TASK DESCRIPTION:
Which lines of the records contain the word "dstOpen"? Copy each one.

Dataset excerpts
□ □ □ □ □ □ □
/-! ## The serialiser -/

/-- 42 R171: the header CWRITE builds, byte by byte. -/
def Obligations.WrittenHeaderBytes : Prop :=
  ∀ (b : Buffer) (vf : Byte),
    headerBytes (writtenHeader b vf) =
      [0, 0, if bppBytes b.bpp = 1 then 3 else 2, 0, 0, 0, 0, 0, 0, 0, 0, 0,
        BitVec.ofNat 8 (b.width.toNat % 256), BitVec.ofNat 8 (b.width.toNat / 256),
        BitVec.ofNat 8 (b.height.toNat % 256), BitVec.ofNat 8 (b.height.toNat / 256),
        BitVec.ofNat 8 (8 * bppBytes b.bpp), if vf = 1 then 0x00 else 0x20]

/-- 42 R172: the outcome of CWRITE as a function of the sink, the bytes emitted and the code, the buffer unchanged.
What `POS` and `HDR` hold afterwards is left open (10 R32, R33). -/
def Obligations.CwriteOutcomeByTheSink : Prop :=
  (∀ d : Desc, descOp d = 0x10 → decodeDescriptor d = .ok (.cwrite (descM d))) ∧
  ∀ (s : State) (vf : Byte), s.AtRest →
    let F := headerBytes (writtenHeader s.buf vf) ++ Memory.readBytes s.buf.pix 0 (bufLen s.buf) ++
      (List.replicate 8 0 ++ leBytes 18 s.params.footerSig.toNat)
    F.length = 44 + bufLen s.buf ∧
    (vf ≠ 0 → vf ≠ 1 → exec (.cwrite vf) s = .next { s with resp := { err := 0x81 } }) ∧
    ((vf = 0 ∨ vf = 1) →
      (s.sink = .closed → exec (.cwrite vf) s = .next { s with resp := { err := 0x01 } }) ∧
      ∃ (p : Nat) (h : Bytes18) (d : Nat),
        (∀ cap, s.sink = .takes (some cap) →
          exec (.cwrite vf) s = .next { s with
            resp := { err := if cap < 18 then 0x03 else if cap < 18 + bufLen s.buf then 0x07
              else if cap < 44 + bufLen s.buf then 0x08 else 0x00 }
            outs := s.outs ++ [F.take cap]
            pos := p, hdr := h, draws := d }) ∧
        (s.sink = .takes none →
          exec (.cwrite vf) s = .next { s with
            resp := {}
            outs := s.outs ++ [F]
            pos := p, hdr := h, draws := d }))

/-- 42 R173: CWRITE never changes the buffer, and releases the sink when it ends. -/
def Obligations.CwriteLeavesTheBuffer : Prop :=
  ∀ (s t : State) (vf : Byte), s.AtRest → exec (.cwrite vf) s = .next t →
    t.buf = s.buf ∧ (t.phase = .idle → t.dstOpen = false ∧ t.out = none)

/-- 42 R176: the laws of CWRITE on success. -/
def Obligations.CwriteSuccessLaws : Prop :=
  ∀ (s : State) (vf : Byte), s.AtRest → s.buf.width.toNat ≤ 32767 → s.buf.height.toNat ≤ 32767 →
    (vf = 0 ∨ vf = 1) → s.sink = .takes none →
    ∃ t o, exec (.cwrite vf) s = .next t ∧ t.resp = {} ∧ t.outs = s.outs ++ [o] ∧ o.length = 44 + bufLen s.buf ∧
      (∀ k ∈ [0, 1, 3, 4, 5, 6, 7, 8, 9, 10, 11], o.getD k 1 = 0) ∧ (o.getD 2 0 = 2 ∨ o.getD 2 0 = 3) ∧
      (∃ w ≤ 32767, o.getD 12 0 = BitVec.ofNat 8 (w % 256) ∧ o.getD 13 0 = BitVec.ofNat 8 (w / 256)) ∧
      (∃ h ≤ 32767, o.getD 14 0 = BitVec.ofNat 8 (h % 256) ∧ o.getD 15 0 = BitVec.ofNat 8 (h / 256)) ∧
      o.getD 16 0 ∈ ([8, 24, 32] : List Byte) ∧ (o.getD 16 0 = 8 ↔ o.getD 2 0 = 3) ∧
      (o.getD 17 1 = 0x00 ∨ o.getD 17 1 = 0x20) ∧
      (∀ k, k < bufLen s.buf → o.getD (18 + k) 0 = Memory.readByte s.buf.pix k) ∧
      (∀ k, k < 8 → o.getD (18 + bufLen s.buf + k) 1 = 0) ∧
      o.drop (26 + bufLen s.buf) = leBytes 18 s.params.footerSig.toNat

/-- 20 R59, 70 R267: a sink that stops answering before the file is whole leaves CWRITE in the phase of the byte not
taken, `RESP` and the buffer as before, the sink holding what it took; one that takes it all gives success (log 9). -/
def Obligations.StalledSinkLeavesCwriteWaiting : Prop :=
  ∀ (s : State) (vf : Byte) (n : Nat), s.AtRest → (vf = 0 ∨ vf = 1) → s.sink = .stalling n →
    (n < 44 + bufLen s.buf →
      exec (.cwrite vf) s = .next { s with
        phase := if n < 18 then .wHeader else if n < 18 + bufLen s.buf then .wPayload else .wFooter
        dstOpen := true
        out := some ((fileBytes s.params s.buf vf).take n)
        pos := n
        hdr := writtenHeader s.buf vf }) ∧
    (44 + bufLen s.buf ≤ n →
      exec (.cwrite vf) s = .next { s with
        resp := {}
        outs := s.outs ++ [fileBytes s.params s.buf vf]
        pos := Config.freePos s.draws, hdr := Config.freeHdr s.draws, draws := s.draws + 1 })

/-! ## The header parser and payload loader -/

/-- 43 R190: CREAD, its steps and failures in the order of the pseudocode, each field read from the stream's bytes.
What `POS` and `HDR` hold afterwards is left open, and `LINEBUF` where the buffer is replaced (10 R32 to R34). -/
def Obligations.CreadFollowsItsPseudocode : Prop :=
  (∀ d : Desc, descOp d = 0x11 → decodeDescriptor d = .ok .cread) ∧
  ∀ s : State, s.AtRest →
    (s.source = .absent → exec .cread s = .next { s with resp := { err := 0x01 } }) ∧
    ∀ S : List Byte, s.source = .stream S → ∃ (p : Nat) (hd : Bytes18) (d : Nat) (row : List Byte),
      let ends := fun (e : Byte) => { s with resp := { err := e }, pos := p, hdr := hd, draws := d }
      let w : Half := S.getD 13 0 ++ S.getD 12 0
      let h : Half := S.getD 15 0 ++ S.getD 14 0
      (S.length < 18 → exec .cread s = .next (ends 0x02)) ∧
      (18 ≤ S.length →
        (¬(0 < w.toInt ∧ 0 < h.toInt ∧ (S.getD 16 0).toNat ∈ [8, 24, 32]) →
          exec .cread s = .next (ends 0x04)) ∧
        ∀ b : Bpp, 0 < w.toInt → 0 < h.toInt → (S.getD 16 0).toNat = 8 * bppBytes b →
          let n := w.toNat * h.toNat * bppBytes b
          ((∃ cap ∈ s.params.pixmemBytes, cap < n) → exec .cread s = .next (ends 0x83)) ∧
          ((∀ cap ∈ s.params.pixmemBytes, n ≤ cap) → (S.getD 2 0).toNat ∉ [2, 3] →
            exec .cread s = .next (ends 0x05)) ∧
          ((∀ cap ∈ s.params.pixmemBytes, n ≤ cap) → (S.getD 2 0).toNat ∈ [2, 3] → S.length < 18 + n →
            exec .cread s = .next (ends 0x06)) ∧
          ((∀ cap ∈ s.params.pixmemBytes, n ≤ cap) → (S.getD 2 0).toNat ∈ [2, 3] → 18 + n ≤ S.length →
            let loaded : Buffer :=
              { width := w, height := h, bpp := b, pix := Memory.ofBytes 0 ((S.drop 18).take n) }
            let upright := if (S.getD 17 0) &&& 0x20 = 0 then flipV loaded else loaded
            exec .cread s = .next { ends 0x00 with
                lineBuf := row
                buf := if (S.getD 17 0) &&& 0x10 ≠ 0 then flipH upright else upright } ∧
              ∀ k, Memory.readByte loaded.pix k = ((S.drop 18).take n).getD k 0))

/-- 43 R199: the four orientations, pixel by pixel: bit `0x20` clear mirrors the rows, bit `0x10` set the columns. -/
def Obligations.CreadNormalisesTheOrientation : Prop :=
  ∀ (s t : State) (S : List Byte) (i j c : Nat), s.AtRest → s.source = .stream S → exec .cread s = .next t →
    t.resp.err = 0 → i < t.buf.width.toNat → j < t.buf.height.toNat → c < bppBytes t.buf.bpp →
    pixelByte t.buf i j c =
      S.getD (18 +
        (((if (S.getD 17 0).getLsbD 5 then j else t.buf.height.toNat - 1 - j) * t.buf.width.toNat +
          (if (S.getD 17 0).getLsbD 4 then t.buf.width.toNat - 1 - i else i)) * bppBytes t.buf.bpp + c)) 0

/-- 43 R201: header bytes 0, 1, 3 to 11, the other six bits of byte 17 and every byte after the payload do not
influence CREAD. -/
def Obligations.CreadIgnoresTheUnusedBytes : Prop :=
  ∀ (s : State) (H H' P T T' : List Byte), s.AtRest → H.length = 18 → H'.length = 18 →
    (∀ k ∈ [2, 12, 13, 14, 15, 16], H.getD k 0 = H'.getD k 0) →
    (H.getD 17 0) &&& 0x30 = (H'.getD 17 0) &&& 0x30 →
    (H.getD 13 0 ++ H.getD 12 0).toNat * (H.getD 15 0 ++ H.getD 14 0).toNat * ((H.getD 16 0).toNat / 8) ≤ P.length →
    ∃ t t', exec .cread { s with source := .stream (H ++ P ++ T) } = .next t ∧
      exec .cread { s with source := .stream (H' ++ P ++ T') } = .next t' ∧ t.buf = t'.buf ∧ t.resp = t'.resp

/-- 43 R203 (d): the buffer CREAD loads does not depend on the one it replaces. -/
def Obligations.CreadForgetsThePreviousBuffer : Prop :=
  ∀ (s t t' : State) (b : Buffer) (S : List Byte), s.AtRest → s.source = .stream S → exec .cread s = .next t →
    exec .cread { s with buf := b } = .next t' → t'.resp = t.resp ∧ (t.resp.err = 0 → t'.buf = t.buf)

/-- 43 R203 (a), corrected by 90 C2: CREAD of what `CWRITE 0` wrote restores the buffer, of what `CWRITE 1` wrote its
vertical mirror. -/
def Obligations.ReadUndoesWrite : Prop :=
  ∀ (s : State) (vf : Byte), s.AtRest → Buffer.Wf s.params s.buf → 0 < s.buf.width.toNat → 0 < s.buf.height.toNat →
    (vf = 0 ∨ vf = 1) → s.sink = .takes none →
    ∃ (F : List Byte) (t u : State), exec (.cwrite vf) s = .next t ∧ t.resp = {} ∧ t.outs = s.outs ++ [F] ∧
      exec .cread { t with source := .stream F } = .next u ∧ u.resp = {} ∧
      u.buf = if vf = 0 then s.buf else flipV s.buf

/-- 70 R267: CREAD of a stream that answers the bytes `S` and then never again. It waits in `R_HEADER` or, its header
accepted, in `R_PAYLOAD`, `RESP` and the buffer as before, where it needs a byte that is not answered; where `S` has all
it needs it ends as CREAD of a complete stream does: the header refused, or the payload loaded (log 9). What `POS` and
`HDR` hold after it has ended is left open. That loading keeps `LINEBUF` is the model's choice (log 14, log 22). -/
def Obligations.StalledSourceLeavesCreadWaiting : Prop :=
  ∀ (s : State) (S : List Byte), s.AtRest → s.source = .stalling S → ∃ (p : Nat) (hd : Bytes18) (d : Nat),
    let ends := fun (e : Byte) => { s with resp := { err := e }, pos := p, hdr := hd, draws := d }
    let w : Half := S.getD 13 0 ++ S.getD 12 0
    let h : Half := S.getD 15 0 ++ S.getD 14 0
    (S.length < 18 →
      exec .cread s = .next { s with phase := .rHeader, srcOpen := true, pos := S.length }) ∧
    (18 ≤ S.length →
      (¬(0 < w.toInt ∧ 0 < h.toInt ∧ (S.getD 16 0).toNat ∈ [8, 24, 32]) → exec .cread s = .next (ends 0x04)) ∧
      ∀ b : Bpp, 0 < w.toInt → 0 < h.toInt → (S.getD 16 0).toNat = 8 * bppBytes b →
        let n := w.toNat * h.toNat * bppBytes b
        ((∃ cap ∈ s.params.pixmemBytes, cap < n) → exec .cread s = .next (ends 0x83)) ∧
        ((∀ cap ∈ s.params.pixmemBytes, n ≤ cap) → (S.getD 2 0).toNat ∉ [2, 3] →
          exec .cread s = .next (ends 0x05)) ∧
        ((∀ cap ∈ s.params.pixmemBytes, n ≤ cap) → (S.getD 2 0).toNat ∈ [2, 3] → S.length < 18 + n →
          ∃ hdr, headerBytes hdr = S.take 18 ∧
            exec .cread s = .next { s with
              phase := .rPayload
              srcOpen := true
              pos := S.length
              hdr := hdr
              nb := some { width := w, height := h, bpp := b, pix := [] } }) ∧
        ((∀ cap ∈ s.params.pixmemBytes, n ≤ cap) → (S.getD 2 0).toNat ∈ [2, 3] → 18 + n ≤ S.length →
          let loaded : Buffer :=
            { width := w, height := h, bpp := b, pix := Memory.ofBytes 0 ((S.drop 18).take n) }
          let upright := if (S.getD 17 0) &&& 0x20 = 0 then flipV loaded else loaded
          exec .cread s = .next { ends 0x00 with
            buf := if (S.getD 17 0) &&& 0x10 ≠ 0 then flipH upright else upright }))

/-- 70 R267: a command that waits for its stream stays as it is, step after step, until reset. -/
def Obligations.WaitingCommandsStayUntilReset : Prop :=
  ∀ (i : Instr) (s t : State), s.AtRest → s.resetPin = false → exec i s = .next t → t.phase ≠ .idle →
    t.resp = s.resp ∧ t.buf = s.buf ∧ step t = .next t

/-- 70 R267 (log 9): a waiting CREAD whose stream answers after all ends as CREAD of the whole stream does. -/
def Obligations.LateAnswerCompletesCread : Prop :=
  ∀ (s t : State) (S S' : List Byte), s.AtRest → s.resetPin = false → s.source = .stalling S → S <+: S' →
    exec .cread s = .next t → t.phase ≠ .idle →
    step { t with source := .stream S' } = exec .cread { s with source := .stream S' }

/-- 70 R267 (log 9): a waiting CWRITE whose sink answers after all, bounded or not, ends as CWRITE to that sink
does. -/
def Obligations.LateAnswerCompletesCwrite : Prop :=
  ∀ (s t : State) (vf : Byte) (n : Nat) (cap : Option Nat), s.AtRest → s.resetPin = false →
    s.sink = .stalling n → (∀ c ∈ cap, n ≤ c) → exec (.cwrite vf) s = .next t → t.phase ≠ .idle →
    step { t with sink := .takes cap } = exec (.cwrite vf) { s with sink := .takes cap }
□ □ □ □ □ □ □
RESPONSE AREA:
    t.buf = s.buf ∧ (t.phase = .idle → t.dstOpen = false ∧ t.out = none)
        dstOpen := true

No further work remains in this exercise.